Dopamine D2 Receptor Activation on Striatal Inhibitory Collaterals

Abstract

The principal neurons of the striatum are GABAergic medium spiny neurons (MSNs), whose collateral synapses onto neighboring neurons play critical roles in striatal function. MSNs can be divided by dopamine receptor expression into D1 and D2 class MSNs, and despite overwhelming evidence for D2 receptors (D2R) in maintaining proper striatal function, it remains unclear how MSN collaterals are specifically altered by D2R activation. This is partly due to the low rate of inhibitory collateral detection between MSNs in conventional ex vivo slice recordings. Furthermore, most studies on MSN collaterals have been conducted either blind or in models in which only one MSN subtype can be distinguished. In this dissertation, I describe a dissociated culture system using striatal and cortical neurons harvested from genetically modified mice. These mice express tdTomato and EGFP downstream of the dopamine D1R and D2R promoters, respectively, allowing for simultaneous distinction between the two major subtypes of MSNs. These neurons develop spines, hyperpolarized resting membrane potentials and exhibit up-and-down states, while also maintaining expression of both fluorophores through time. Paired whole cell patch clamp recordings revealed an enhanced rate of inhibitory functional synapses than previously reported in slice recordings.

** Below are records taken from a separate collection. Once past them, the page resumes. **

-- ==== Sys2Proof/Machine/Step.lean ====
section
/-! DEFINITION. One step: one cycle of a running engine (R130), nothing when halted (R146). -/

namespace Sys2Proof.Machine

/-- One cycle (R130): everything before the NOP test, then the word in `p0`, decoded. A halted core performs no
cycle and keeps every value (R146; log 25). -/
def step (s : State) : Host.Outcome State Fault Refusal :=
  if s.run then
    let t := prepare s
    exec (decode t.p0) t
  else .next s

/-- `s` with a word where the next step takes its instruction from: the prefetched word `p1` of a running engine, with
no stall and no instruction-modify pending (R130, R135; log 12, log 30). -/
def State.withFetchWord (s : State) (nbits w : Nat) : State :=
  { s with p1 := BitVec.ofNat 48 (w % 2 ^ nbits), noExecNext := false, oaLoSet := false, oaHiSet := false, run := true }

end Sys2Proof.Machine
end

Using these cortico-striatal cultures, I report that chronic D2R stimulation, with the D2/3 receptor agonist quinpirole, regulates MSN collaterals in vitro by pre- and post-synaptic mechanisms. Quinpirole increased the rate and strength of collateral formation onto D2R-containing MSNs (D2 MSNs) as measured by paired whole-cell patch clamp recordings. Additionally, these neurons were more sensitive to low concentrations of GABA and exhibited an increase in gephyrin puncta density, suggesting increased postsynaptic GABAA receptors. Lastly, quinpirole treatment increased presynaptic GABA release sites as shown by increased frequency of sIPSCs and mIPSCs, correlating with increased VGAT puncta. Combined with the observation that there were no detectable differences in sensitivity to specific GABAA receptor modulators, I provide evidence that D2R activation powerfully transforms MSN collaterals via coordinated pre- and post-synaptic alterations. As the D2 MSNs are highly implicated in Parkinson's disease and other neurological disorders, these findings may contribute to understanding and treating the changes that occur in these pathological states.